At this point, I can only cover about a month of mortgage and living expenses unless my business suddenly brings in clients. The only substantial money left was an education fund my spouse started for our son, so I liquidated it to keep the bills paid and avoid losing the house.
I told my son today. He was furious and devastated and said he can’t believe everything his dad worked for is gone. He also said he won’t support me in retirement. Am I wrong for trying to fix my mistakes and keep our home?
You didn’t make a “mistake.” You made a long series of avoidable, high-risk decisions and kept doubling down when people warned you to stop.
You ignored professional advice. You chased unrealistic returns. You made emotional financial choices. You gambled money that wasn’t yours to gamble — your son’s future.
Your son’s college fund was not your emergency fund. It wasn’t a backup plan for keeping a house you can’t afford. That money represented stability and opportunity for him after he already lost his father. From his perspective, he lost him twice — once to death and once to your decisions.
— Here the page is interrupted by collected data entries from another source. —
-- ==== Sys2Proof/Tests/Slice0.lean ====
section
/-! SUPPORT. Tests: ill-formed terms that the checks of WellFormed refuse, worked values of the spec, and for every statement
a state and operands that meet its hypotheses, clause by clause.  No test is a statement for the provers. -/

namespace Sys2Proof.Tests

open Sys2Proof.Machine

/-- The hub after reset with fields put, and then changed by `f`. -/
def wst (l : List (Fld × Nat)) (f : Hub → Hub := id) : State :=
  { State.reset with hub := f (l.foldl (fun h p => h.put p.1 p.2) State.reset.hub) }

/-! ## Ill-formed commands -/

theorem test_wf_cold_start : Instr.wf (.coldStart ⟨.checkFailed, 0, [0x80], false⟩) = false := by decide
theorem test_wf_frame_tick :
    Instr.wf (.frameTick ⟨[], 0, 0, false, 0, 0, [0, 0, 0], 0, 0, 0, 0, 0, 0⟩) = false
      ∧ Instr.wf (.frameTick ⟨List.replicate 65 0, 0, 0, false, 0, 0, [0, 0, 0, 0], 0, 0, 0, 0, 0, 0⟩) = false := by decide
theorem test_wf_tick :
    Instr.wf (.tick ⟨List.replicate 11 0⟩ 0) = false ∧ Instr.wf (.tick ⟨List.replicate 12 0⟩ 80000) = false
      ∧ Instr.wf (.tick ⟨List.replicate 12 0⟩ (-40001)) = false := by decide
theorem test_wf_pwm :
    Instr.wf (.pwmPeriodStart 0 80000) = false ∧ Instr.wf (.pwmOnEnd 0 80000) = false := by decide
theorem test_wf_calibration :
    Instr.wf (.calDone 0 [0, 0, 0] 0) = false ∧ Instr.wf (.calGain .e 0 [4096]) = false
      ∧ Instr.wf (.calOffset .e 0 (List.replicate 17 0)) = false := by decide
theorem test_wf_supervisor : Instr.wf (.supFilter 24 ⟨0, 0⟩) = false := by decide
theorem test_wf_packets :
    Instr.wf (.packetForward .up ⟨⟨0x11, 0xF, 0, 0, 0, 0, 0x20⟩, List.replicate 65 0, false, 0⟩ false) = false
      ∧ Instr.wf (.rd ⟨0x11, 0xF, 0, 0, 0, 0, 0x20⟩ (List.replicate 65 0) 0) = false
      ∧ Instr.wf (.wr ⟨0x12, 0xF, 0, 0, 0, 0, 0x20⟩ [] 80000) = false
      ∧ Instr.wf (.tbl ⟨0x13, 0xF, 0, 0, 0, 0, 0x20⟩ (List.replicate 65 0) 0) = false
      ∧ Instr.wf (.snap ⟨0x30, 0xF, 0, 0, 0, 0, 0x20⟩ (List.replicate 65 0)) = false
      ∧ Instr.wf (.srd ⟨0x14, 0xF, 0, 0, 0, 0, 0x20⟩ (List.replicate 65 0)) = false
      ∧ Instr.wf (.poll ⟨0, 0, [0, 0, 0, 0, 0, 0]⟩) = false := by decide
theorem test_wf_enumeration : Instr.wf (.enumDone 0 0) = false ∧ Instr.wf (.enumDone 17 0) = false := by decide
theorem test_wf_two_wire :
    Instr.wf (.twbRead 0 false 80000) = false ∧ Instr.wf (.twbWrite 0x3F [] 80000) = false
      ∧ Instr.wf (.twbWrite 0x3F (List.replicate 256 0) 0) = false
      ∧ Instr.wf (.formatError 0x3F 0) = false ∧ Instr.wf (.formatError 0x3F 4) = false := by decide +kernel
theorem test_wf_swset : Instr.wf (.irqSwset .e 191) = false ∧ Instr.wf (.irqSwset .e 192) = true := by decide


/-! ## Worked values of the spec -/

/-- A word of the opcode table spells no command: its rows have no bits. -/
theorem test_no_word_spells_a_command : decodeTableWord 32 0xFFFFFFFF = none := by decide

/-- CRC-8 of "123456789" is 0xF4 and CRC-16 is 0x29B1: the check values of the polynomials of 14 R377. -/
theorem test_crc_check_values :
    crc8 [0x31, 0x32, 0x33, 0x34, 0x35, 0x36, 0x37, 0x38, 0x39] = 0xF4
      ∧ crc16 [0x31, 0x32, 0x33, 0x34, 0x35, 0x36, 0x37, 0x38, 0x39] = 0x29B1 := ⟨by decide +kernel, by decide +kernel⟩

/-- Example of 02 R71: err = 118 + 13,250 makes the next frame 80,000 − 13,368 = 66,632 cycles; then err = −2 makes one of 40,002. -/
theorem test_align_example :
    alignOf 13368 = (13368 - 40000, true, true) ∧ (40000 : Int) - (alignOf 13368).1 = 66632 ∧ alignOf (-2) = (-2, false, false) := by
  decide

/-- Bounds of the rows of 02 R71. -/
theorem test_align_bounds :
    (alignOf 8).1 = 8 ∧ (alignOf 9).1 = 8 ∧ (alignOf (-400)).1 = -8 ∧ (alignOf (-401)).1 = -401 ∧ (alignOf 2000).1 = 2000
      ∧ (alignOf 2001).1 = 2001 - 40000 := by decide

/-- Example of 05 R147–R153: CH05 at phase 2,560, 10 Hz and duty 600: period, on-phase and phase in cycles. -/
theorem test_pwm_example :
    periodCyc 10 = 40000000 ∧ onCyc 40000000 600 = 24000000 ∧ phaseCyc 40000000 2560 = 1562500 := by decide

/-- The phase of CH05 of the lead of two hubs is 2,560 (05 R147). -/
theorem test_pwm_phase :
    (wst [(STR_STAT_NHUBS, 2), (DEV_POS_VALID, 1), (DEV_POS_POS, 0)]).hub.phaseNow 5 = 2560
      ∧ (wst [(STR_STAT_NHUBS, 2), (DEV_POS_VALID, 1), (DEV_POS_POS, 1)]).hub.phaseNow 5 = 35328 := by decide
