/-- One command or event: a row of spec/opcode_table.json. -/
inductive Instr where
  -- device family (file 13)
  | devInfo (r : Req)
  | keyWrite (r : Req) (flashOk : Bool)
  | keyInfo (r : Req)
  | groupMemberSet (r : Req) (flashOk : Bool)
  | groupMemberGet (r : Req)
  | routeSet (r : Req) (flashOk : Bool)
  | routeGet (r : Req)
  | relayPortsSet (r : Req) (flashOk : Bool)
  | cfgSave (r : Req) (flashOk : Bool)
  | cfgInfo (r : Req)
  | devReset (r : Req)
  -- map family
  | mapWritePart (r : Req) (hits : List Nat) (part : Nat)
  | mapRead (r : Req)
  | mapCopyPart (r : Req) (hits : List Nat) (part : Nat)
  | mapClearPart (r : Req) (hits : List Nat) (part : Nat)
  | smiWrite (r : Req)
  | mapStatus (r : Req)
  | hMapRead (r : Req)
  | hMapWritePart (r : Req) (hits : List Nat) (part : Nat)
  | hSlotStats (r : Req)
  -- protection family
  | grpWrite (r : Req)
  | grpRead (r : Req)
  | protRequest (r : Req)
  | protGrpStatus (r : Req)
  | protEqRealign (r : Req)
  -- port family
  | portCfgWrite (r : Req)
  | portCfgRead (r : Req)
  | portAdaptWrite (r : Req)
  | portSerdesWrite (r : Req)
  | portStatus (r : Req)
  | portSnapshot (r : Req)
  | portSnapRead (r : Req)
  | tpChkWrite (r : Req)
  | tpChkRead (r : Req)
  -- commit family
  | commit (r : Req)
  | commitCancel (r : Req)
  | commitList (r : Req)
  | stageRevertPart (r : Req) (hits : List Nat) (part : Nat)
  | stageAccept (r : Req)
  | sfpRead (r : Req)
  -- timing family (file 14)
  | thyCandWrite (r : Req)
  | thyCfgWrite (r : Req)
  | thyOutWrite (r : Req)
  | thyCfgRead (r : Req)
  | thyStatus (r : Req)
  | setQl (r : Req)
  | thymeForce (r : Req)
  | setMfc (r : Req)
  | mfcRelearn (r : Req)
  | fpRealign (r : Req)
  | thymeHistoryRead (r : Req)
  -- pair family
  | pairStatus (r : Req)
  | pairCfgWrite (r : Req)
  | pairCfgRead (r : Req)
  | pairResync (r : Req)
  | pairSwap (r : Req)
  | pairForceActive (r : Req)
  -- observation family
  | ctrRead (r : Req)
  | pctrWrite (r : Req)
  | pctrRead (r : Req)
  | latlogRead (r : Req)
  | traceRead (r : Req)
  | bwCfgWrite (r : Req)
  | bwRead (r : Req)
  | traceCfgWrite (r : Req)
  | evtCfgWrite (r : Req)
  | obsCfgRead (r : Req)
  -- memory family
  | memRead (r : Req)
  | memWrite (r : Req) (collides : Nat)
  | memPower (r : Req)
  | memStatus (r : Req)
  | fwInfo (r : Req)
  | fwLoad (r : Req) (flashOk : Bool)
  | fwUpdate (r : Req) (flashOk : Bool)
  | selfTest (r : Req) (found : SelfTestIn)
  -- register family
  | regRead (r : Req)
  | regRead64 (r : Req)
  | regWrite (r : Req)
  | regWriteWait (r : Req)
  | regGuardedWrite (r : Req)
  -- power family
  | feedRead (r : Req)
  | feedSelect (r : Req)
  -- host SPI (Table 12-2)
  | pktWrite (len : Nat) (bytes : Bytes)
  | pktRead
  | statusRead
  -- TAP (R428)
  | idcode
  | samplePreload (levels : List Bool)
  | bypass (code : Byte)
  | tapReset
  -- register and memory access (files 07, 17)
  | registerWrite (m : Master) (addr v : Word)
  | sfpCapPosRead (m : Master)
  | mapHighWordWrite (m : Master) (addr v : Word)
  | mapLowWordWrite (m : Master) (addr v : Word) (collide : Bool)
  | mapHighWordRead (m : Master) (addr : Word)
  | postedWrite (m : Master) (addr v : Word)
  | postedWriteComplete (b : SlowBlock)
  | blkStatWrite (m : Master) (b : SlowBlock) (v : Word)
  | guardPairOpen (m : Master) (addr v : Word)
  | guardTimeout (addr : Word)
  | guardOrphan (m : Master) (addr v : Word)
  | remap (m : Master) (compl : Word)
  | seqRst (m : Master) (compl : Word)
  | flashWe (m : Master) (compl : Word)
  | keyWe (m : Master) (compl : Word)
  | bscanUnlock (m : Master) (compl : Word)
  | pairCtlSwap (m : Master) (compl : Word)
  | pairCtlCancel (m : Master) (compl : Word)
  | pairCtlForceActive (m : Master) (compl : Word)
  | feedSelectTarget (m : Master) (compl : Word)
  | mdioStart (m : Master) (v : Word)
  | mdioDone (rd : BitVec 16)
  | mgmtSnapArm (m : Master) (v : Word)
  | matrixAged (m : Master) (target : Fin 8)
  -- power stage (file 11)
  | powerUp (feedB both : Bool)
  | powerDown
  | feedUvCross
  | feedGlitch
  | feedUvDeclare
  | feedOvDeclare
  | feedFailoverComplete
  | feedGood (feedB : Bool)
  | feedNotGood (feedB ov : Bool)
  | ovTrip (feedB : Bool)
  | bulkUndervoltage
  | overcurrentTrip
  | feedLatchRelease
  | feedSwitchResult
  | feedSwitchTimeout
  -- reset and start-up (file 21)
  | resetNAssert
  | blockClockLoss
  | bootRomParityError
  | devResetEffect
  | resetSequenceEnd (devid : BitVec 12) (twinPos : Bool)
  | dieRelease (found : BootIn)
  | ready
  | seqException (cause : Fin 6)
  | seqWdtExpire
  | sequencerRestart
  -- boundaries
  | frameBoundary (i : FrameIn)
  | epochBoundary (temp : BitVec 16)
  -- Thyme (files 02, 03)
  | candidateHoldoffExpire (c : Fin 12)
  | candidateWtrExpire (c : Fin 12)
  | candidateQualified (c : Fin 12)
  | freqMeasurement (ppb : List Int)
  | dpllLock
  | refSwitch (offset : BitVec 32)
  | esmcPduReceive (port : Fin 128) (frame : Bytes)
  | esmcTimeout (port : Fin 128)
  | fpEdge (input : Fin 3)
  | fpMiss (input : Fin 3)
  | mfcLearn
  | historySample (freq : BitVec 48) (spread : Nat) (temp : BitVec 16)
  | holdoverExpire
  | ocxoDay (flashOk : Bool)
  | setQlAct
  | thymeForceAct
  | setMfcAct
  | mfcRelearnAct
  | fpRealignAct
  -- commit unit (file 04)
  | commitArm
  | commitValidationDone
  | commitStrobe
  | commitReport
  -- trunk receive (file 05)
  | o0Block (port : Fin 128) (b : Block)
  | o1Receive (port : Fin 128) (b : Block)
  | apsReceive (port : Fin 128) (o3 : Bool) (b : Block)
  | mgmtChunkReceive (port : Fin 128) (o4 : List Block) (o7 : Block)
  | o7Receive (port : Fin 128) (o4 : List Block) (o7 : Block)
  | ebSlip (port : Fin 128)
  | slipClear (port : Fin 128)
  | losDeclare (port : Fin 128)
  | losClear (port : Fin 128)
  | lolDeclare (port : Fin 128)
  | lolClear (port : Fin 128)
  | fecFailDeclare (port : Fin 128) (codewords : Nat)
  | fecFailClear (port : Fin 128)
  | fecDegDeclare (port : Fin 128) (symbols : Nat)
  | fecDegClear (port : Fin 128)
  -- client ports (file 06)
  | adaptBlockWrite (port : Fin 128) (b : Block)
  | adaptBlockRead (port : Fin 128)
  | adPpmReport (port : Fin 128)
  | monFrameReceive (port : Fin 128) (f : MonFrame)
  | orderedSetReceive (port : Fin 128) (remote : Bool) (gap : Nat)
  | lfClear (port : Fin 128) (remote : Bool)
  | portSnapshotLatch
  | tpCheckBlock (m : Fin 64)
  -- core (file 07)
  | calendarCycle (arrived : List (Nat × List Block)) (parityBad : List Nat)
  | mapScrub (bankB smi : Bool) (idx : Nat) (found : EccFind)
  | mapScrubWriteback
  -- protection (file 08)
  | protHoldoffExpire (g : Fin 2048) (cond : Fin 3)
  | protWtrExpire (g : Fin 2048)
  | protRequestAct
  | apsLoss (g : Fin 2048)
  | fopNr (g : Fin 2048)
  -- errorless merge (file 09)
  | pathMarkerJudge (g : Fin 2048) (prot : Bool)
  | pmLoss (g : Fin 2048) (prot : Bool)
  | eqEngage (g : Fin 2048)
  | errorlessSelectorChange (g : Fin 2048)
  -- twin pair (file 10)
  | heartbeatTake (lane : Fin 2) (b : Block) (comp : Nat) (locked : Bool)
  | chiveLaneDown (lane : Fin 2)
  | mirrorLost
  | aliveInChange (level : Bool)
  | takeover
  | mirrorRecordTake (at_ : Sfp) (m : MirrorRec)
  | mirrorAudit (crcs : List Word)
  | resyncEnd
  | pairSwapExecute
  | pairSwapAssume
  | pairSwapAbort
  | pairSwapRevert
  | txWatchEnd
  | arbitrationEnd
  | forceActiveAct
  | autoRestoreStaged
  | autoRestoreStage2
  | autoRestoreStage2Timeout
  -- VCP front end (file 12)
  | vcpPacketReceive (ret : Return) (pkt : Bytes)
  | dispatchTick
  | relayEntryExpire (i : Fin 64)
  | dupMemoryExpire (i : Fin 64)
  | replyTransmit (p : MgPort)
  | eventSend
  | channelPacketSend (port : Fin 128)
  -- reports and Sage (files 19, 20)
  | protectionReport
  | traceRingWrite
  | sageTxFrame
  | gatherSweeps
  | gatherIncomplete (block : BitVec 16)
  | pctrOverflow (n : Fin 64)
  | bwWindowEnd (port : Fin 128)
  -- management ports (file 15)
  | mgmtFrameReceive (p : MgPort) (f : MgFrame)
  | mgLinkUp (p : MgPort) (mode : Fin 4) (speed : Fin 4) (halfDuplex : Bool)
  | mgLinkDown (p : MgPort)
  | modeSearchSwitch (p : MgPort)
  | rateStepDown (p : MgPort)
  | rsRelinkExpire (p : MgPort)
  | throttleRelease (p : MgPort)
  | mgmtSnapshotLatch
  -- memories, pins, completion
  | memoryScrub (memory : Fin 6) (addr : Nat) (found : EccFind)
  | memPowerTransitionDone (memory : Fin 3) (bank : Nat)
  | gpioSwitchDrive
  | commandComplete
  | resetNRelease
  | uvReleased (ov : Bool)
  deriving DecidableEq, Repr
Here’s the truth: keeping a house is not more important than trust, safety, or your child’s future. A home is a building. Your relationship with your son is the real asset — and right now it’s in foreclosure.
You don’t fix financial chaos by throwing more money at it. You fix it by facing reality.
- Sell the house if you can’t afford it.
- Get professional financial help immediately.
- Take responsibility without excuses.
- Apologize to your son — not defensively, not explaining, just own it.
- Start rebuilding trust slowly.
You were trying to protect a lifestyle, not your family’s long-term wellbeing. Those are not the same thing.
You’re not beyond repair. But repair starts with radical ownership, humility, and hard choices — not just trying to patch the next crisis.
Now take a breath, get honest, and start cleaning up the mess.